Action item: Quote the whole listing word for word, please.
= = = =
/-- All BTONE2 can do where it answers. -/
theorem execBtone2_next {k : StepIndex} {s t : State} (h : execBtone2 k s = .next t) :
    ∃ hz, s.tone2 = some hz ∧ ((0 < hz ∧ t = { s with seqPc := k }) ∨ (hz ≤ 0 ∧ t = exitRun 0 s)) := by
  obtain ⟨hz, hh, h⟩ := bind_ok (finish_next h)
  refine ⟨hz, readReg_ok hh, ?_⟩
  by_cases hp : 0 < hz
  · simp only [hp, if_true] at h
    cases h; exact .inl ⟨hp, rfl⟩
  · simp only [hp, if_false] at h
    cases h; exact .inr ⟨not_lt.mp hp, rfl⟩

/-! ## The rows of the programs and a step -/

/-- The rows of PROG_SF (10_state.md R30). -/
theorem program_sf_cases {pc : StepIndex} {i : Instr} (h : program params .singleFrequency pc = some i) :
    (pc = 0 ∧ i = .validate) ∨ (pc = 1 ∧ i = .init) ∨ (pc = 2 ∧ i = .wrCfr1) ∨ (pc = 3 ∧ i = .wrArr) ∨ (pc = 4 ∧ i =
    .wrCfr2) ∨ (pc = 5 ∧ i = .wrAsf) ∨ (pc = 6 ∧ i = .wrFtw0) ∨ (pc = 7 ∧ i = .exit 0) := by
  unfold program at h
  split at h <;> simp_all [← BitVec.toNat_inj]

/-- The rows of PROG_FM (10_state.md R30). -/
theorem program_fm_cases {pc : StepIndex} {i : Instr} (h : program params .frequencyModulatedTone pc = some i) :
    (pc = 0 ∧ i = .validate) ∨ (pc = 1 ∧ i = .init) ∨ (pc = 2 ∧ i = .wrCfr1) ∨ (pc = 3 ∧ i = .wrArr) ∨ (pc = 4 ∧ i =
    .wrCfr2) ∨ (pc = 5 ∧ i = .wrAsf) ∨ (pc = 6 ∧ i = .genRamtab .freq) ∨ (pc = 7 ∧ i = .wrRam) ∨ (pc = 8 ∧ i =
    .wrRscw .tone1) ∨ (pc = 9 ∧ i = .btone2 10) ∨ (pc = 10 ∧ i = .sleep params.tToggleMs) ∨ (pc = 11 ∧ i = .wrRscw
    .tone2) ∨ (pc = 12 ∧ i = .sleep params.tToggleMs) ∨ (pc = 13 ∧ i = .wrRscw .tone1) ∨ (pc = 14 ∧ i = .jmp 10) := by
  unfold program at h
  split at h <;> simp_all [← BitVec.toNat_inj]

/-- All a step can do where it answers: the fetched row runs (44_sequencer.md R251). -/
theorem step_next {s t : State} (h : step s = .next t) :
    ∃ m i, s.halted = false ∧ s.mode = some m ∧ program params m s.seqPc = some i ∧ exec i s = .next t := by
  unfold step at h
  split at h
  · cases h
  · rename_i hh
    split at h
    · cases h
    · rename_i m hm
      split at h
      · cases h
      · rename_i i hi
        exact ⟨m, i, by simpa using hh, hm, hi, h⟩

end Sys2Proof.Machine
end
= = = =
Result of the exercise:
/-- All BTONE2 can do where it answers. -/
theorem execBtone2_next {k : StepIndex} {s t : State} (h : execBtone2 k s = .next t) :
    ∃ hz, s.tone2 = some hz ∧ ((0 < hz ∧ t = { s with seqPc := k }) ∨ (hz ≤ 0 ∧ t = exitRun 0 s)) := by
  obtain ⟨hz, hh, h⟩ := bind_ok (finish_next h)
  refine ⟨hz, readReg_ok hh, ?_⟩
  by_cases hp : 0 < hz
  · simp only [hp, if_true] at h
    cases h; exact .inl ⟨hp, rfl⟩
  · simp only [hp, if_false] at h
    cases h; exact .inr ⟨not_lt.mp hp, rfl⟩

/-! ## The rows of the programs and a step -/

/-- The rows of PROG_SF (10_state.md R30). -/
theorem program_sf_cases {pc : StepIndex} {i : Instr} (h : program params .singleFrequency pc = some i) :
    (pc = 0 ∧ i = .validate) ∨ (pc = 1 ∧ i = .init) ∨ (pc = 2 ∧ i = .wrCfr1) ∨ (pc = 3 ∧ i = .wrArr) ∨ (pc = 4 ∧ i =
    .wrCfr2) ∨ (pc = 5 ∧ i = .wrAsf) ∨ (pc = 6 ∧ i = .wrFtw0) ∨ (pc = 7 ∧ i = .exit 0) := by
  unfold program at h
  split at h <;> simp_all [← BitVec.toNat_inj]

/-- The rows of PROG_FM (10_state.md R30). -/
theorem program_fm_cases {pc : StepIndex} {i : Instr} (h : program params .frequencyModulatedTone pc = some i) :
    (pc = 0 ∧ i = .validate) ∨ (pc = 1 ∧ i = .init) ∨ (pc = 2 ∧ i = .wrCfr1) ∨ (pc = 3 ∧ i = .wrArr) ∨ (pc = 4 ∧ i =
    .wrCfr2) ∨ (pc = 5 ∧ i = .wrAsf) ∨ (pc = 6 ∧ i = .genRamtab .freq) ∨ (pc = 7 ∧ i = .wrRam) ∨ (pc = 8 ∧ i =
    .wrRscw .tone1) ∨ (pc = 9 ∧ i = .btone2 10) ∨ (pc = 10 ∧ i = .sleep params.tToggleMs) ∨ (pc = 11 ∧ i = .wrRscw
    .tone2) ∨ (pc = 12 ∧ i = .sleep params.tToggleMs) ∨ (pc = 13 ∧ i = .wrRscw .tone1) ∨ (pc = 14 ∧ i = .jmp 10) := by
  unfold program at h
  split at h <;> simp_all [← BitVec.toNat_inj]

/-- All a step can do where it answers: the fetched row runs (44_sequencer.md R251). -/
theorem step_next {s t : State} (h : step s = .next t) :
    ∃ m i, s.halted = false ∧ s.mode = some m ∧ program params m s.seqPc = some i ∧ exec i s = .next t := by
  unfold step at h
  split at h
  · cases h
  · rename_i hh
    split at h
    · cases h
    · rename_i m hm
      split at h
      · cases h
      · rename_i i hi
        exact ⟨m, i, by simpa using hh, hm, hi, h⟩

end Sys2Proof.Machine
end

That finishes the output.